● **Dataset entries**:
------

/-- A flight reaches its final status by a response; one of an earlier host interface ends unreported (R30, R34, R38). -/
def finishFlight (x : Flight) (status detail seq : Nat) (result : Bytes) (s : State) : State :=
  let n := x.f.hamper.val
  if x.gone ≠ 0 then s.endFlight n x.f.tag.toNat x.gone
  else
    let s := deliver x.f result (s.setFlight n x.f.tag.toNat 0 fun y => { y with stage := .final, seq := seq })
    s.respond n (respOf x.op.code x.f status detail result.length seq result true s)

/-- A flight that had been accepted reaches its final status: a COMPLETION or a second response (R43). -/
def completeFlight (x : Flight) (status detail seq : Nat) (result : Bytes) (s : State) : State :=
  let n := x.f.hamper.val
  if x.gone ≠ 0 then s.endFlight n x.f.tag.toNat x.gone
  else
    let s := deliver x.f result (s.setFlight n x.f.tag.toNat 0 fun y => { y with stage := .final })
    let r := respOf x.op.code x.f status detail 0 seq [] true s
    { s with io := postFinal n { r with evcopy := false } s.io }

/-- A refusal of a flight at steps 9 to 12 (R40). -/
def refuseFlight (x : Flight) (status detail len : Nat) (s : State) : State :=
  let n := x.f.hamper.val
  if x.gone ≠ 0 then s.endFlight n x.f.tag.toNat x.gone
  else
    let s := s.setFlight n x.f.tag.toNat 0 fun y => { y with stage := .final }
    refuse x.op.code x.f status detail len true ((specOf x.op).onRefuse x.cmd status detail s)

/-! ## Starting (R42) -/

/-- A flight may start behind the earlier ones of its hamper. A recorded change of before a host-interface reset holds no
later change back: R30 and R42 leave this open (DESIGN CHOICE, assumption 7). -/
def mayStart (earlier : List Flight) (x : Flight) : Bool :=
  if x.op == .cmdAbort then true
  else if x.f.fence then earlier.all fun y => y.stage == .final || y.gone != 0
  else !x.change || earlier.all fun y => !y.change || y.stage == .final || y.gone != 0

/-- The first waiting flight that may start. -/
def nextStart : List Flight → List Flight → Option Flight
  | _, [] => none
  | before, x :: xs => if x.stage = .held && mayStart before x then some x else nextStart (before ++ [x]) xs

/-- ROLE of a COMMAND body. -/
def roleCode : Option Role → Nat
  | some r => r.code
  | none => 0

/-- KEY and SALT zeroed, KEY_FP appended: FORM 2 (R101, R363). -/
def form2Bytes (op : Op) (p : Bytes) : Bytes :=
  let salt := if op = .streamOpen then 30 else 2
  let key := if op = .streamOpen then 48 else 8
  let q := putLe (putLe p salt 3 0) key 32 0
  [2, 0] ++ q ++ (sha256 (sub p key 32)).take 8

/-- The COMMAND body of a change (R362, R363). -/
def commandBody (op : Op) (c : Cmd) : Bytes :=
  le 2 c.tgt ++ le 1 c.hamper ++ le 1 (roleCode c.role) ++ le 4 c.f.session.toNat ++ le 4 c.f.seq.toNat
    ++ le 2 c.f.length.toNat
    ++ (if (specOf op).form2 then form2Bytes op c.pl
        else formBytes (if (specOf op).form1 || decide (256 < c.len) then 1 else 0) c.pl)

/-- The session slot of an entry's DETAIL: SESSION_OPEN names the slot that its challenge reserved. -/
def entrySlot (x : Flight) (s : State) : Nat :=
  if x.slot < 16 then x.slot else match (s.io.hamper x.f.hamper.val).nonce with | some k => k.slot | none => 0

/-- The change record of a flight (R30, R358). -/
def commandRec (x : Flight) (s : State) : Rec where
  kind := .command
  time := s.io.time
  origin := 1
  detail := x.f.hamper.val * 256 + entrySlot x s
  subject := x.op.code
  body := commandBody x.op x.cmd
  draw := .ordinary
  act := .command x.op x.f

/-- A query answers from the state it finds; one that takes long is ACCEPTED first (R43). -/
def answerQuery (x : Flight) (s : State) : State :=
  let c := x.cmd
  let p := specOf x.op
  let n := x.f.hamper.val
  let a := p.ans c s
  if a.status = stAccepted then
    (p.eff c (s.setFlight n x.f.tag.toNat x.gone fun y => { y with stage := .running })).respond n
      (respOf x.op.code x.f stAccepted 0 0 0 [] false s)
  else finishFlight x a.status a.detail 0 a.result (p.eff c s)

/-- A flight starts: steps 9 to 11 and the result's size, then a query answers and a change is recorded. -/
def startFlight (x : Flight) (s : State) : State :=
  let c := x.cmd
  match (specOf x.op).post c s with
  | some (st, d) => refuseFlight x st d 0 s
  | none =>
    if sizeBad x.op c s then refuseFlight x stBadLength 0 ((specOf x.op).size c s) s
    else if x.change then
      (s.setFlight x.f.hamper.val x.f.tag.toNat x.gone fun y => { y with stage := .recording }).record (commandRec x s)
    else answerQuery x s

/-- Waiting flights of a hamper start while any may. -/
def pumpGo : Nat → Nat → State → State
  | 0, _, s => s
  | k + 1, n, s => match nextStart [] (s.io.hamper n).flights with
    | none => s
    | some x => pumpGo k n (startFlight x s)

/-- Every flight of hamper `n` that may start does. -/
def pump (n : Nat) (s : State) : State := pumpGo 128 n s

/-! ## Consuming a slot (R33, R40) -/

/-- A slot is consumed: CI advances, and PI with it where the row stands for the doorbell too. -/
def takeSlot (n : Nat) (s : State) : State :=
  s.setHamper n fun h => { h with ci := (h.ci + 1) % 128, pi := if h.pi = h.ci then (h.pi + 1) % 128 else h.pi }

/-- A number above those of the flights of a hamper and of the targets that its aborts hold. -/
def flightNo (l : List Flight) : Nat := l.foldl (fun m x => max m (max x.no x.victim)) 0 + 1

/-- The flight that a CMD_ABORT names: its TAG, outstanding in the session of the abort (R45). -/
def abortVictim (f : Frame) (l : List Flight) : Nat :=
  match l.find? fun x => x.f.tag.toNat == f.target.toNat && x.gone == 0 && x.f.session == f.session with
  | some x => x.no
  | none => 0

/-- The flight of a frame. -/
def newFlight (op : Op) (f : Frame) (s : State) : Flight :=
  let k := sessionSlot f s
  let l := (s.io.hamper f.hamper.val).flights
  { op := op, f := f, change := isChange op, stage := .held, copied := s.io.time, slot := k.getD 16
    no := flightNo l, victim := if op == .cmdAbort then abortVictim f l else 0
    role := match k with | some i => (s.session i).map (·.role) | none => none }

/-- A flight is added to its hamper. -/
def addFlight (x : Flight) (s : State) : State := s.setHamper x.f.hamper.val fun h => { h with flights := h.flights ++ [x] }

/-- A frame that fails at steps 1 to 3 or 6 to 8. Its TAG is outstanding until the response is written, unless it
duplicates another. -/
def refuseNew (op : Op) (opcode : Nat) (f : Frame) (status detail : Nat) (s : State) : State :=
  let own : Bool := !tagOut f.hamper.val f.tag.toNat s
  let x := { newFlight op f s with stage := .final, change := false }
  refuse opcode f status detail 0 own (if own then addFlight x s else s)

/-- The session's last accepted SEQ; the acceptance of 0xFFFF_FFFF ends the session (R40, R47). -/
def acceptSeq (f : Frame) (s : State) : State := match sessionSlot f s with
  | none => s
  | some k =>
    let s : State := { s with io := { s.io with
      sessions := upd s.io.sessions k fun y => y.map fun y => { y with lastSeq := f.seq.toNat } } }
    if f.seq = 0xFFFFFFFF then endSession k s else s

/-- The hamper unit takes a command through steps 1 to 8 and starts what may start (R33, R40, R42). -/
def consume (op : Op) (f : Frame) (s : State) : State :=
  if !s.ready then s
  else
    let s := takeSlot f.hamper.val s
    match orElse (earlyFault f s) (sessionFault (specOf op) f s) with
    | some (st, d) => refuseNew op op.code f st d s
    | none =>
      let x := newFlight op f s
      let s := acceptSeq f s
      match lateFault op x.cmd s with
      | some (st, d) => refuseNew op op.code f st d s
      | none => pump f.hamper.val (addFlight x s)

/-- Every opcode of the interface. -/
def allOps : List Op := [
  .cmdAbort, .evringSet, .eventRoute, .faultList, .faultClear, .sessionChallenge, .sessionOpen, .sessionClose, .ledgerStatus,
  .ledgerRead, .ledgerIdent, .ledgerSeal, .ledgerRelease, .timeAnchor, .streamStatus, .pageStatus, .portSet, .streamOpen,
  .streamRekey, .streamClose, .pageRelease, .launchStatus, .jobStatus, .sheetGet, .jobOpen, .sheetAdd, .jobClose,
  .jobHold, .sheetAbort, .jobAbort, .jobRelease, .pathSet, .launchControl, .calResult, .calRun, .calApply,
  .regSet, .screenInfo, .ecmRead, .profileGet, .screenLoad, .ecmLoad, .profileSet, .linkStatus, .apcRead,
  .historyLoad, .delayLoad, .apcTarget, .linkSet, .polygonSet, .scanSet, .facetLoad, .scanStart, .scanStop,
  .facetLearn, .scanPlan, .motorGet, .busGet, .motorSet, .motorStart, .motorStop, .motorSpeed, .motorClear,
  .busSet, .axisGet, .axisSet, .axisEnable, .axisMove, .axisStop, .axisHome, .axisClear, .fbGet,
  .prbRead, .qeSet, .seSet, .prbSet, .cmpSet, .posSet, .fbClear, .loopGet, .loopLoad,
  .loopSet, .loopStart, .loopStop, .loopSp, .loopClear, .thermalGet, .zoneSet, .thSet, .curveLoad,
  .dieSet, .thermalClear, .rimStatus, .nodeGet, .nodeRead, .rimConfig, .nodeWrite, .rimEnum, .powerStatus,
  .railGet, .railSet, .powerSet, .enginePower, .powerControl, .clockStatus, .clockSet, .clockOutSet, .pairStatus,
  .pairSet, .pairHandover, .bgStatus, .telemetryRead, .lifeGet, .bgSet, .bootStatus, .fwStage, .fwActivate,
  .fwCommit, .lifecycleSet, .debugUnlock, .debugLock]

/-- The command with an opcode. -/
def opOf (code : Nat) : Option Op := allOps.find? fun o => o.code == code

/-- A frame with an opcode that is not known; STATE_MOVE and BG_APPLY are written by the controller alone (R363, R381). -/
def consumeUnknown (code : Nat) (f : Frame) (s : State) : State := match opOf code with
  | some op => consume op f s
  | none =>
    if !s.ready then s
    else
      let s := takeSlot f.hamper.val s
      match earlyFault f s with
      | some (st, d) => refuseNew .cmdAbort code f st d s
      | none =>
        if code = 0x01F0 ∨ code = 0x1281 then refuseNew .cmdAbort code f stDeniedRole 1 s
        else refuseNew .cmdAbort code f stBadOpcode 0 s

/-! ## Completion (R43) -/

/-- The flight with a TAG and generation. -/
def flightOf (n tag gone : Nat) (s : State) : Option Flight :=
  (s.io.hamper n).flights.find? fun x => x.f.tag.toNat == tag && x.gone == gone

------

● **Exercise brief**: Please restate the records word for word. Go from the first line to the line with "else !x.change ||" and include both.

● **Written solution**:
/-- A flight reaches its final status by a response; one of an earlier host interface ends unreported (R30, R34, R38). -/
def finishFlight (x : Flight) (status detail seq : Nat) (result : Bytes) (s : State) : State :=
  let n := x.f.hamper.val
  if x.gone ≠ 0 then s.endFlight n x.f.tag.toNat x.gone
  else
    let s := deliver x.f result (s.setFlight n x.f.tag.toNat 0 fun y => { y with stage := .final, seq := seq })
    s.respond n (respOf x.op.code x.f status detail result.length seq result true s)

/-- A flight that had been accepted reaches its final status: a COMPLETION or a second response (R43). -/
def completeFlight (x : Flight) (status detail seq : Nat) (result : Bytes) (s : State) : State :=
  let n := x.f.hamper.val
  if x.gone ≠ 0 then s.endFlight n x.f.tag.toNat x.gone
  else
    let s := deliver x.f result (s.setFlight n x.f.tag.toNat 0 fun y => { y with stage := .final })
    let r := respOf x.op.code x.f status detail 0 seq [] true s
    { s with io := postFinal n { r with evcopy := false } s.io }

/-- A refusal of a flight at steps 9 to 12 (R40). -/
def refuseFlight (x : Flight) (status detail len : Nat) (s : State) : State :=
  let n := x.f.hamper.val
  if x.gone ≠ 0 then s.endFlight n x.f.tag.toNat x.gone
  else
    let s := s.setFlight n x.f.tag.toNat 0 fun y => { y with stage := .final }
    refuse x.op.code x.f status detail len true ((specOf x.op).onRefuse x.cmd status detail s)

/-! ## Starting (R42) -/

/-- A flight may start behind the earlier ones of its hamper. A recorded change of before a host-interface reset holds no
later change back: R30 and R42 leave this open (DESIGN CHOICE, assumption 7). -/
def mayStart (earlier : List Flight) (x : Flight) : Bool :=
  if x.op == .cmdAbort then true
  else if x.f.fence then earlier.all fun y => y.stage == .final || y.gone != 0
  else !x.change || earlier.all fun y => !y.change || y.stage == .final || y.gone != 0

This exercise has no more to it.